The mismatch is total. rlm’s tools live as Python functions in the
sandbox’s globals; OpenCode’s tools live as OpenAI-spec JSON schemas in
the request body. rlm executes calls server-side inside a tmpdir;
OpenCode executes them client-side on the user’s actual disk. rlm’s call
format is a fenced ```repl ... ``` Python block after translation;
OpenCode’s call format is a delta.tool_calls JSON chunk on the SSE
stream. Both are valid agent paradigms. They don’t coexist without
explicit translation.
3. The fork: mode="tools" opt-in#
The cleanest fix is to make rlm bimodal.
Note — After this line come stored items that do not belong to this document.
-- ==== Sys2Proof/Tests/Slice0.lean ====
section
/-! SUPPORT. Tests: ill-formed terms that the checks refuse, words and images written out from the manual's
encodings (their checks computed outside the model), single steps of the manual's worked sequences, and for each
statement a state and operands that meet its hypotheses. -/

open Sys2Proof Sys2Proof.Machine
namespace Sys2Proof.Tests

-- one theorem after another: the checks by the kernel take a thread each
set_option Elab.async false

/-! ## Ill-formed terms -/

theorem wf_block_too_long : Instr.wf (.writeConfigBlock 0 (List.replicate 254 0)) = false := by decide +kernel
theorem wf_transaction_without_bytes : Instr.wf (.checkError [] ⟨1, false, false⟩) = false := by decide +kernel
theorem wf_short_header : Instr.wf (.memoryHeaderRead [0, 163, 1, 0, 0]) = false := by decide +kernel
theorem wf_short_body : Instr.wf (.memoryReadComplete [1]) = false := by decide +kernel
theorem wf_long_body : Instr.wf (.memoryReadComplete (List.replicate 2043 0)) = false := by decide +kernel
theorem wf_long_failure : Instr.wf (.memoryReadFailure (List.replicate 2042 0)) = false := by decide +kernel
theorem wf_good_frame_as_bad : Instr.wf (.badFrameReceived ((Frame.mark 387).onLine 2)) = false := by
  decide +kernel
theorem wf_check_before_payload :
    Instr.wf (.badFrameReceived ⟨0, 2, 2, [1], some 0⟩) = false := by decide +kernel
theorem wf_payload_past_length :
    Instr.wf (.badFrameReceived ⟨0, 2, 1, [1, 2], none⟩) = false := by decide +kernel
theorem wf_defined_kind : Instr.wf (.undefinedKindTaken 10 2 []) = false := by decide +kernel
theorem wf_undefined_kind_payload :
    Instr.wf (.undefinedKindTaken 11 2 (List.replicate 17 0)) = false := by decide +kernel
theorem wf_heard_payload : Instr.wf (.pointsTaken (.heard 2 (List.replicate 17 0))) = false := by decide +kernel
theorem wf_bad_reply : Instr.wf (.replyReceived 0x0020d) = false := by decide +kernel
theorem wf_good_reply_as_failed : Instr.wf (.slotFailed (some 0x0020c)) = false := by decide +kernel
theorem wf_longest_terms :
    Instr.wf (.writeConfigBlock 0 (List.replicate 253 0)) = true ∧
    Instr.wf (.pointsTaken (.heard 2 (List.replicate 16 0))) = true ∧
    Instr.wf (.undefinedKindTaken 11 2 []) = true ∧ Instr.wf (.replyReceived 0x0020c) = true ∧
    Instr.wf (.slotFailed none) = true := by decide +kernel

/-! ## Words, frames and images from the manual's encodings -/

/-- Section 13.5: enable on, drive bit 2, slot count 1. -/
theorem test_drive_word : driveWordOf true 0x04 1 = 0x8237 := by decide +kernel

/-- Section 13.5: FEEDBACK with bit 2, and OVERLOAD with bit 3. -/
theorem test_reply_words :
    judgeReply 0x0020c = some ⟨.feedback, 0x04, false⟩ ∧
    judgeReply 0x2840b = some ⟨.diagnostic .overload, 0x08, false⟩ := by decide +kernel

/-- R169: MARK 387 from station 2. -/
theorem test_frame_check : ((Frame.mark 387).onLine 2).check = some 0xa377 := by decide +kernel

/-- Section 13.2: TRIP {2} with INPUT, HOLD for group 12 with the objection flag, point 130 ON, a station 63
target. -/
theorem test_frames :
    Frame.parse 1 [4, 1] = some (.trip 4 .input) ∧ Frame.parse 4 [12, 1, 1] = some (.hold 12 1 true) ∧
    Frame.parse 8 [1, 0x80, 130] = some (.points [⟨130, true⟩]) ∧ Frame.parse 6 [63, 0, 0, 0] = none := by
  decide +kernel

/-- A channel of the test image. -/
def channelOn (source : TermSource) (group : Option (Fin 8)) (timing : Timing) : ChannelConfig :=
  { enabled := true, terms := [{ source := source, invert := false }], combine := .and, group := group,
    zone := some 0, timing := timing, failPolicy := .failHold, holdOver := 2, restart := .auto,
    latchMask := PerPower.all true }

/-- A channel that is not in use. -/
def spare : ChannelConfig := { ChannelConfig.blank with terms := [{ source := .hostPoint 0, invert := false }] }

/-- The test image: channel 0 in group 5, MARKED, on host point 0; channel 1 IMMEDIATE on subscription 0; both in
zone 0. Input 0 trips zone 0, input 1 publishes, input 2 clears zone 1. -/
def image : Image :=
  { bitRate := .k125, hold := 10, claim := 20, mark := 100, refresh := 4, debounce := 5,
    channels := { Eight.all spare with
      c0 := channelOn (.hostPoint 0) (some 0) .marked
      c1 := channelOn (.subscription 0) none .immediate },
    subscriptions := [{ point := 7, publisher := 9, lifetime := 2 }],
    publications := [{ point := 3, source := .hostPoint 0 }],
    memberships := [{ group := 5, members := 1, dead := 5 }],
    inputs := { Eight.all { activeHigh := true, role := .unused } with
      c0 := { activeHigh := true, role := .trip 0 }
      c1 := { activeHigh := true, role := .publish }
      c2 := { activeHigh := true, role := .clear 2 } },
    signature := 0xc680 }

/-- The bytes of a channel record that is not in use. -/
def spareBytes : List Byte := [0, 1, 2, 0, 0, 0, 0, 0, 0, 0, 255, 255, 0, 0, 0]

/-- The test image byte by byte, as section 13.4 lays it out; its check was computed outside the model. -/
def imageBytes : List Byte :=
  [0, 163, 1, 1, 1, 1] ++ [0, 10, 20, 100, 4, 5]
    ++ [13, 1, 2, 0, 0, 0, 0, 0, 0, 0, 0, 0, 0, 2, 31] ++ [9, 1, 0, 0, 0, 0, 0, 0, 0, 0, 255, 0, 0, 2, 31]
    ++ spareBytes ++ spareBytes ++ spareBytes ++ spareBytes ++ spareBytes ++ spareBytes
    ++ [0, 7, 9, 0, 2] ++ [0, 3, 1, 0] ++ [5, 1, 0, 5]
    ++ [0x82, 0, 0x81, 0, 0x83, 2, 0x80, 0, 0x80, 0, 0x80, 0, 0x80, 0, 0x80, 0] ++ [0xc6, 0x80]

/-- What a check of the staging area gives: the image, or the reason and the item index. -/
def verdictOf (station : Station) (m : Memory) : Image ⊕ (FaultReason × Nat) :=
  match checkImage station m with
  | .ok img => .inl img
  | .error f => .inr f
When the OpenAI-compat shim
sees tools=[...] or tool_choice in the request body, switch the
orchestrator into a different mode: bypass the REPL entirely, translate
<minimax:tool_call> XML into OpenAI-spec delta.tool_calls chunks,
halt the iteration when a tool call is emitted, and resume when the
client sends back the tool role result on the next request.
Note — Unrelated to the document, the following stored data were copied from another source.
-- ==== Sys2Proof/Word.lean ====
section
/-! DEFINITION. Word.lean: the machine's word types and their plainest arithmetic (03_bundles_and_encoding.md R55, R65; 00_scope.md R5). -/

namespace Sys2Proof

/-- A 64-bit register, address or memory word (R65). -/
abbrev Word := BitVec 64

/-- One byte of memory. -/
abbrev Byte := BitVec 8

/-- A 6-bit register field of a syllable (R55). -/
abbrev Reg := BitVec 6

/-- `x[lo + len − 1 : lo]` as a number (R5). -/
def bits (x lo len : Nat) : Nat := (x >>> lo) % 2 ^ len

/-- Bit `i` of `x`. -/
def bit (x i : Nat) : Bool := (x >>> i) % 2 == 1

/-- The two's complement value of the low `w` bits of `x`. -/
def sgn (w x : Nat) : Int :=
  let y := x % 2 ^ w
  if y < 2 ^ (w - 1) then (y : Int) else (y : Int) - 2 ^ w

/-- An integer reduced modulo `2 ^ w`. -/
def wrap (w : Nat) (x : Int) : Nat := (x % 2 ^ w).toNat

/-- A 64-bit word from an integer, modulo `2 ^ 64`. -/
def word (x : Int) : Word := BitVec.ofInt 64 x

/-- `x` rounded up to a multiple of `m`. -/
def roundUp (x m : Nat) : Nat := (x + m - 1) / m * m

/-- `⌈x / m⌉`. -/
def ceilDiv (x m : Nat) : Nat := (x + m - 1) / m

end Sys2Proof
end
We landed it in seven phases: (1) the mode flag on RLM itself with
validation, (2) the egress translator — XML → OpenAI events, streaming-
token-buffered so partial open-tags don’t leak as content, (3) the
ingress translator — message history → reconstructed XML, with
orphan-tool_call_id detection that surfaces client bugs loudly, (4) a
separate TOOL_MODE_SYSTEM_PROMPT that doesn’t teach REPL syntax at all
and instead teaches schema-exact parameter binding, (5) the
_tool_iteration_loop orchestrator that replaces find_code_blocks +
execute_code with translator-driven dispatch, (6) shim auto-detection
of tool-mode from the request body, (7) live verification.
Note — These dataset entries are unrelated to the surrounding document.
-- ==== Sys2Proof/Config.lean ====
section
/-! DEFINITION. Config.lean: what the spec names without defining it, as functions and free values that nothing in Lean can evaluate (21_service_boot_damper.md R411, R416; notes/assumptions 5 and 7). -/

namespace Sys2Proof.Config

/-- The SM3 digest of a byte string, 256 bits; named, not defined, by the spec (log 7, DESIGN CHOICE). -/
opaque sm3 : List Byte → Nat

/-- The SM2 verification of a signature over a digest (log 7, DESIGN CHOICE). -/
opaque sm2Verify : Nat → Nat → Bool

/-- The SM2 signature that the identity unit makes over a digest (log 7, DESIGN CHOICE). -/
opaque sm2Sign : Nat → Nat

/-- The least security version that the fuses admit (R411; log 7, DESIGN CHOICE). -/
opaque minSvn : Nat

/-- The i-th free value: a word that the spec leaves open (log 5, DESIGN CHOICE). -/
opaque freeValue : Nat → Word

/-- The i-th unspecified content of a memory on a core, as places and the words there (14_groups.md R308; log 8, DESIGN CHOICE). -/
opaque freeWords : Nat → List (Nat × Word)

end Sys2Proof.Config
end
Phase 7 surfaced the bug that the mocked tests had missed. The shim was
decomposing tool-mode requests into (context, root_prompt) via the
same chunking helper used for long-document analysis. In tool mode,
“context” is empty — the conversation lives in the messages list. The
REPL-paradigm system prompt was being appended anyway: “Your context
is a str with 0 total characters, broken up into chunks of […]”. The
model interpreted this as the empty-context bypass and returned a chatty
<think> paragraph instead of calling a tool. Curl probes with
plain-string content didn’t catch it; real OpenCode traffic exposed it
within minutes. We now pass the full messages list as a dict through to
the loop and build the message history without going through the REPL
system prompt builder.
A related shape-mismatch lurks in the ingress translator. The Vercel AI
SDK (which OpenCode uses) serializes even trivial single-text user
messages as a list of content blocks — [{"type": "text", "text": "selam"}] rather than a bare string. The translator’s
"\n\n".join(parts) raised TypeError: sequence item N: expected str instance, list found and surfaced to the user as the same message. A
small flatten_openai_content helper now normalises str | None | list[block] | dict shapes at every msg.get("content") read; the same
helper backfills the REPL path, which had the identical bug latent.
Closing notes#
Two takeaways worth keeping.
The first is mundane: the contract surface a model is supposed to use needs adversarial production traffic to be tested, because the model will invent kwarg names, shadow globals, and reach for functions that aren’t there. Unit tests pinning the canonical signature pin the wrong thing.
The second is structural: a “single inference paradigm” — a REPL with sub-LM calls, or a tool-calling agent loop — is fine in a paper. In a product you almost always end up bimodal, because the clients live in different paradigms and the model is one fine-tune away from emitting either format. Pay the cost of the mode flag early; the alternative is a translator that quietly mis-routes between two correct-looking systems.
The rlm core is small enough that all of this is a few hundred lines of additions and one new system prompt. The hard part wasn’t writing it. It was noticing what was wrong.